There's death by snails (which, if you're interested, takes ages), aerobics, and a weird menage a trois involving the doctor taking care of Kathy, Eva (and by default Kathy too). Working with reduced budgets and ill health, it's perhaps a marvel that Fulci's film turned out as well as it did. Best seen as one of the director's many attempts in the 1980s to branch out into different territories, and certainly better than many of his other 'experiments' in the same decade (Conquest, I'm looking at you).

Far from the Madding Crowd (UK 2015: Dir Thomas Vinterberg) Vintenberg's reworking of the Thomas Hardy novel is so polite and anxious not to offend it almost asks for your permission before showing itself to you.

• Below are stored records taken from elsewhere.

-- ==== Sys2Proof/Certificates/Slice0/Obligations.lean ====
section
/-! DEFINITION. The statements for the provers: what the instructions and the steps of the other agents do, what the machine keeps, and
what its encodings mean. `completes` and `occurs` conclude that `exec` answers a next state; what an instruction leaves alone is part of
each conclusion. -/
open Sys2Proof Sys2Proof.Machine

/-- R170 to R172: every operation of the integer group writes s[d] from x = s[a] and y = s[b], read before the write, and changes
nothing else; SEXT and ZEXT extend from the width n = 2(b + 1) that their b field codes. -/
def Obligations.IntegerGroupWritesItsResult : Prop :=
  ∀ (s : State) (d a b : Reg) (x y : Word), x = s.reg a → y = s.reg b →
    let k := y.toNat % 64
    let pc := s.g.pc + 4
    completes (.add d a b) s (writesReg d (w64 (x.toNat + y.toNat)) pc s)
    ∧ completes (.sub d a b) s (writesReg d (BitVec.ofInt 64 (x.toInt - y.toInt)) pc s)
    ∧ completes (.and d a b) s (writesReg d (x &&& y) pc s)
    ∧ completes (.or d a b) s (writesReg d (x ||| y) pc s)
    ∧ completes (.xor d a b) s (writesReg d (x ^^^ y) pc s)
    ∧ completes (.andn d a b) s (writesReg d (x &&& ~~~y) pc s)
    ∧ completes (.sll d a b) s (writesReg d (w64 (x.toNat * 2 ^ k)) pc s)
    ∧ completes (.srl d a b) s (writesReg d (w64 (x.toNat / 2 ^ k)) pc s)
    ∧ completes (.sra d a b) s (writesReg d (BitVec.ofInt 64 (x.toInt / (2 ^ k : Nat))) pc s)
    ∧ completes (.rol d a b) s (writesReg d (w64 (x.toNat * 2 ^ k + x.toNat / 2 ^ (64 - k))) pc s)
    ∧ completes (.ror d a b) s (writesReg d (w64 (x.toNat / 2 ^ k + x.toNat * 2 ^ (64 - k))) pc s)
    ∧ completes (.slt d a b) s (writesReg d (if x.toInt < y.toInt then 1 else 0) pc s)
    ∧ completes (.sltu d a b) s (writesReg d (if x.toNat < y.toNat then 1 else 0) pc s)
    ∧ completes (.min d a b) s (writesReg d (if x.toInt ≤ y.toInt then x else y) pc s)
    ∧ completes (.max d a b) s (writesReg d (if x.toInt ≤ y.toInt then y else x) pc s)
    ∧ completes (.minu d a b) s (writesReg d (if x.toNat ≤ y.toNat then x else y) pc s)
    ∧ completes (.maxu d a b) s (writesReg d (if x.toNat ≤ y.toNat then y else x) pc s)
    ∧ completes (.mul d a b) s (writesReg d (w64 (x.toNat * y.toNat)) pc s)
    ∧ completes (.mulh d a b) s (writesReg d ((x.signExtend 128 * y.signExtend 128).extractLsb' 64 64) pc s)
    ∧ completes (.mulhu d a b) s (writesReg d ((x.zeroExtend 128 * y.zeroExtend 128).extractLsb' 64 64) pc s)
    ∧ completes (.div d a b) s (writesReg d (if y = 0 then -1 else BitVec.ofInt 64 (x.toInt.tdiv y.toInt)) pc s)
    ∧ completes (.divu d a b) s (writesReg d (if y = 0 then -1 else w64 (x.toNat / y.toNat)) pc s)
    ∧ completes (.rem d a b) s (writesReg d (if y = 0 then x else BitVec.ofInt 64 (x.toInt - x.toInt.tdiv y.toInt * y.toInt)) pc s)
    ∧ completes (.remu d a b) s (writesReg d (if y = 0 then x else w64 (x.toNat - x.toNat / y.toNat * y.toNat)) pc s)
    ∧ completes (.clmul d a b) s (writesReg d ((clProduct x y).extractLsb' 0 64) pc s)
    ∧ completes (.clmulh d a b) s (writesReg d ((clProduct x y).extractLsb' 64 64) pc s)
    ∧ completes (.clz d a) s (fun t => ∃ c : Nat, writesReg d (w64 c) pc s t ∧ c ≤ 64 ∧ x.toNat < 2 ^ (64 - c) ∧ (c < 64 → 2 ^ (63 - c) ≤ x.toNat))
    ∧ completes (.ctz d a) s (fun t => ∃ c : Nat, writesReg d (w64 c) pc s t ∧ c ≤ 64 ∧ x.toNat % 2 ^ c = 0 ∧ (c < 64 → x.getLsbD c = true))
    ∧ completes (.popc d a) s (writesReg d (w64 ((List.range 64).filter fun i => x.getLsbD i).length) pc s)
    ∧ (let n := 2 * (b.toNat + 1)
       completes (.sext d a b) s (writesReg d ((BitVec.ofNat n x.toNat).signExtend 64) pc s)
         ∧ completes (.zext d a b) s (writesReg d (w64 (x.toNat % 2 ^ n)) pc s))

/-- R173: the immediate group; a shift immediate above 63 takes the illegal-instruction trap. -/
def Obligations.ImmediateGroupWritesItsResult : Prop :=
  ∀ (s : State) (d a : Reg) (i : BitVec 15) (x : Word), x = s.reg a →
    let y : Word := i.signExtend 64
    let pc := s.g.pc + 4
    completes (.addi d a i) s (writesReg d (BitVec.ofInt 64 (x.toInt + i.toInt)) pc s)
    ∧ completes (.andi d a i) s (writesReg d (x &&& y) pc s)
    ∧ completes (.ori d a i) s (writesReg d (x ||| y) pc s)
    ∧ completes (.xori d a i) s (writesReg d (x ^^^ y) pc s)
    ∧ completes (.slli d a i) s (writesReg d (w64 (x.toNat * 2 ^ i.toNat)) pc s)
    ∧ completes (.srli d a i) s (writesReg d (w64 (x.toNat / 2 ^ i.toNat)) pc s)
    ∧ completes (.srai d a i) s (writesReg d (BitVec.ofInt 64 (x.toInt / (2 ^ i.toNat : Nat))) pc s)
    ∧ completes (.slti d a i) s (writesReg d (if x.toInt < i.toInt then 1 else 0) pc s)
    ∧ completes (.sltiu d a i) s (writesReg d (if x.toNat < y.toNat then 1 else 0) pc s)
    ∧ (63 < i.toNat → trapsNow s → ∀ j ∈ [Instr.slli d a i, .srli d a i, .srai d a i],
        exec j s = .next (afterTrap 1 (w64 (encodeWord j)) 0 s.g.pc s))

/-- R174 and R175: LIH places its immediate above twelve zero bits, LIM sign-extends its 47 bits; with the layouts that the rules give. -/
def Obligations.LongImmediatesWriteTheirValue : Prop :=
  ∀ (s : State) (d : Reg) (i : BitVec 20) (m : BitVec 47),
    completes (.lih d i) s (writesReg d (w64 (i.toNat * 2 ^ 12)) (s.g.pc + 4) s)
    ∧ completes (.lim d m) s (writesReg d (BitVec.ofInt 64 m.toInt) (s.g.pc + 8) s)
    ∧ encodeWord (.lih d i) = 0x01 + d.toNat * 2 ^ 7 + i.toNat * 2 ^ 12
    ∧ encodeWord (.lim d m) = 0x0F + d.toNat * 2 ^ 12 + m.toNat * 2 ^ 17

/-- R189: a conditional branch is taken on its condition, to PC + 4 × sext(off15), and changes no register. -/
def Obligations.ConditionalBranchesMoveThePc : Prop :=
  ∀ (s : State) (l : BitVec 5) (a b : Reg) (h : BitVec 10) (x y : Word), x = s.reg a → y = s.reg b →
    let pcIf := fun (taken : Prop) [Decidable taken] => if taken then s.g.pc + BitVec.ofInt 64 (4 * (h ++ l).toInt) else s.g.pc + 4
    completes (.beq l a b h) s (onlyCommits (pcIf (x = y)) s)
    ∧ completes (.bne l a b h) s (onlyCommits (pcIf (x ≠ y)) s)
    ∧ completes (.blt l a b h) s (onlyCommits (pcIf (x.toInt < y.toInt)) s)
    ∧ completes (.bge l a b h) s (onlyCommits (pcIf (y.toInt ≤ x.toInt)) s)
    ∧ completes (.bltu l a b h) s (onlyCommits (pcIf (x.toNat < y.toNat)) s)
    ∧ completes (.bgeu l a b h) s (onlyCommits (pcIf (y.toNat ≤ x.toNat)) s)

/-- R190 and R191: JAL and JALR link PC + 4; JALR reads s[a] before it writes s[d], and traps with no register written where its target
is not 4-aligned. GEVAL2 = 3 at that trap is the model's choice (assumption log 42). -/
def Obligations.JumpsLinkAndMoveThePc : Prop :=
  ∀ (s : State) (d a : Reg) (o : BitVec 20) (i : BitVec 15) (x : Word), x = s.reg a + BitVec.ofInt 64 i.toInt →
    completes (.jal d o) s (writesReg d (s.g.pc + 4) (s.g.pc + BitVec.ofInt 64 (4 * o.toInt)) s)
    ∧ (x.toNat % 4 = 0 → completes (.jalr d a i) s (writesReg d (s.g.pc + 4) x s))
    ∧ (x.toNat % 4 ≠ 0 → trapsWith (.jalr d a i) 3 x 3 s)

/-- R176, R177 and R179: each scalar load reads its bytes, little-endian, from sequencer-local memory or from F-space, extends them and
writes s[d]; a misaligned address, an address shape that R65 refuses, an F-address that does not resolve, and an uncorrectable word trap
with no register written. -/
def Obligations.ScalarLoadsWriteTheExtendedValue : Prop :=
  ∀ (s : State) (d a : Reg) (i : BitVec 15) (ea : Word), ea = s.reg a + BitVec.ofInt 64 i.toInt →
    ∀ p ∈ [(Instr.lb d a i, 1, true), (Instr.lbu d a i, 1, false), (Instr.lh d a i, 2, true), (Instr.lhu d a i, 2, false),
        (Instr.lw d a i, 4, true), (Instr.lwu d a i, 4, false), (Instr.ld d a i, 8, false)],
      let n := p.2.1
      let value := loaded p.2.2 n
      let off := ea.toNat - 2 ^ 63
      (ea.toNat % n = 0 → 2 ^ 63 ≤ ea.toNat → off < 2 ^ 16 → off / 8 ∉ s.g.lmemBad →
        completes p.1 s (writesReg d (value (rdBytes s.g.lmem off n)) (s.g.pc + 4) s))
      ∧ (∀ ks, ea.toNat % n = 0 → ea.toNat < 2 ^ 32 → fieldHeld s ea.toNat n = false → fieldKeys s false ea.toNat n = some ks →
        (∀ k ∈ ks, k / 8 ∉ s.fieldBad) → completes p.1 s (writesReg d (value (ks.map (rdByte s.field))) (s.g.pc + 4) s))
      ∧ (ea.toNat % n ≠ 0 → trapsWith p.1 3 ea 0 s)
      ∧ (ea.toNat % n = 0 → 2 ^ 32 ≤ ea.toNat → ea.toNat < 2 ^ 63 ∨ 2 ^ 63 + 2 ^ 16 ≤ ea.toNat → trapsWith p.1 4 ea 0 s)
      ∧ (ea.toNat % n = 0 → ea.toNat < 2 ^ 32 → fieldHeld s ea.toNat n = false → fieldKeys s false ea.toNat n = none → trapsWith p.1 4 ea 0 s)
      ∧ (ea.toNat % n = 0 → 2 ^ 63 ≤ ea.toNat → off < 2 ^ 16 → off / 8 ∈ s.g.lmemBad → trapsWith p.1 7 ea 0 s)
      ∧ (∀ ks, ea.toNat % n = 0 → ea.toNat < 2 ^ 32 → fieldHeld s ea.toNat n = false → fieldKeys s false ea.toNat n = some ks →
        (∃ k ∈ ks, k / 8 ∈ s.fieldBad) → trapsWith p.1 7 ea 0 s)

Although some of the turns are good - Michael Sheen as the increasingly unhinged William Boldwood steals the show - Carey Mulligan doesn't yet have the range of emotions needed for Bathsheba Everdene so merely comes across as a backs to the land proto feminist, and Matthias Schoenaerts - complete with Mittel European accent - misreads the complex and brooding Gabriel Oak character as requiring the 'strong and silent' treatment. To be honest I wilted a bit when the first title card read 'Dorset - 200 miles from London' and it didn't really pick up from there. This is Sunday tea time stuff and no more, with all the depth of the source material removed in favour of lots of profound turn-of-the-seasons shots and just one more close up of Miss Mulligan framed by the magic hour west country landscape. Disappointing.

Begin Again (USA 2013: Dir John Carney) Call me uncharitable (and I am aware that Begin Again has its fans), but I found this film both uninteresting and faintly nauseating - a movie for those who believe in the ultimate truth and beauty of car advertisements. Mark Ruffalo is a vaguely alcoholic record company mogul who seems to have been responsible for most of the key musical happenings in the western world, but has become disillusioned with his firm's obsessions about getting songs onto adverts and putting media teams behind every signing. His delight at seeing winsome Keira Knightley, singing one of her breathy compositions in a bar, makes the scales fall from his eyes as he realises that he's been missing the essential truth of good honest from the heart music. What's baffling is that Knightley seems to be the first 'singer/songwriter' he's come across - where has he been for the past five years?

If the set up sounds interesting (and it takes 45 minutes to get this far using the old cinematic standby of showing three different perspectives leading to one moment), the remaining hour focusing on Ruffalo and Knightley recording their album alfresco on the streets of New York City definitely isn't. This is essentially a retread of let's-do-the-show-right-here wish fulfillment movies of the past, but lacks any of the grit that underlies the film's message about keeping it real - it's as manufactured as the music it sets out to rally against. Director John Carney should have watched Alan Parker's 1980 movie Fame to get an idea of how to combine urban settings with the euphoria of artistic creation, but this just had me thinking of that advert with the guy hanging out of his impossibly expensive loft apartment to the strains of 'Easy Like a Sunday Morning'. Atrocious.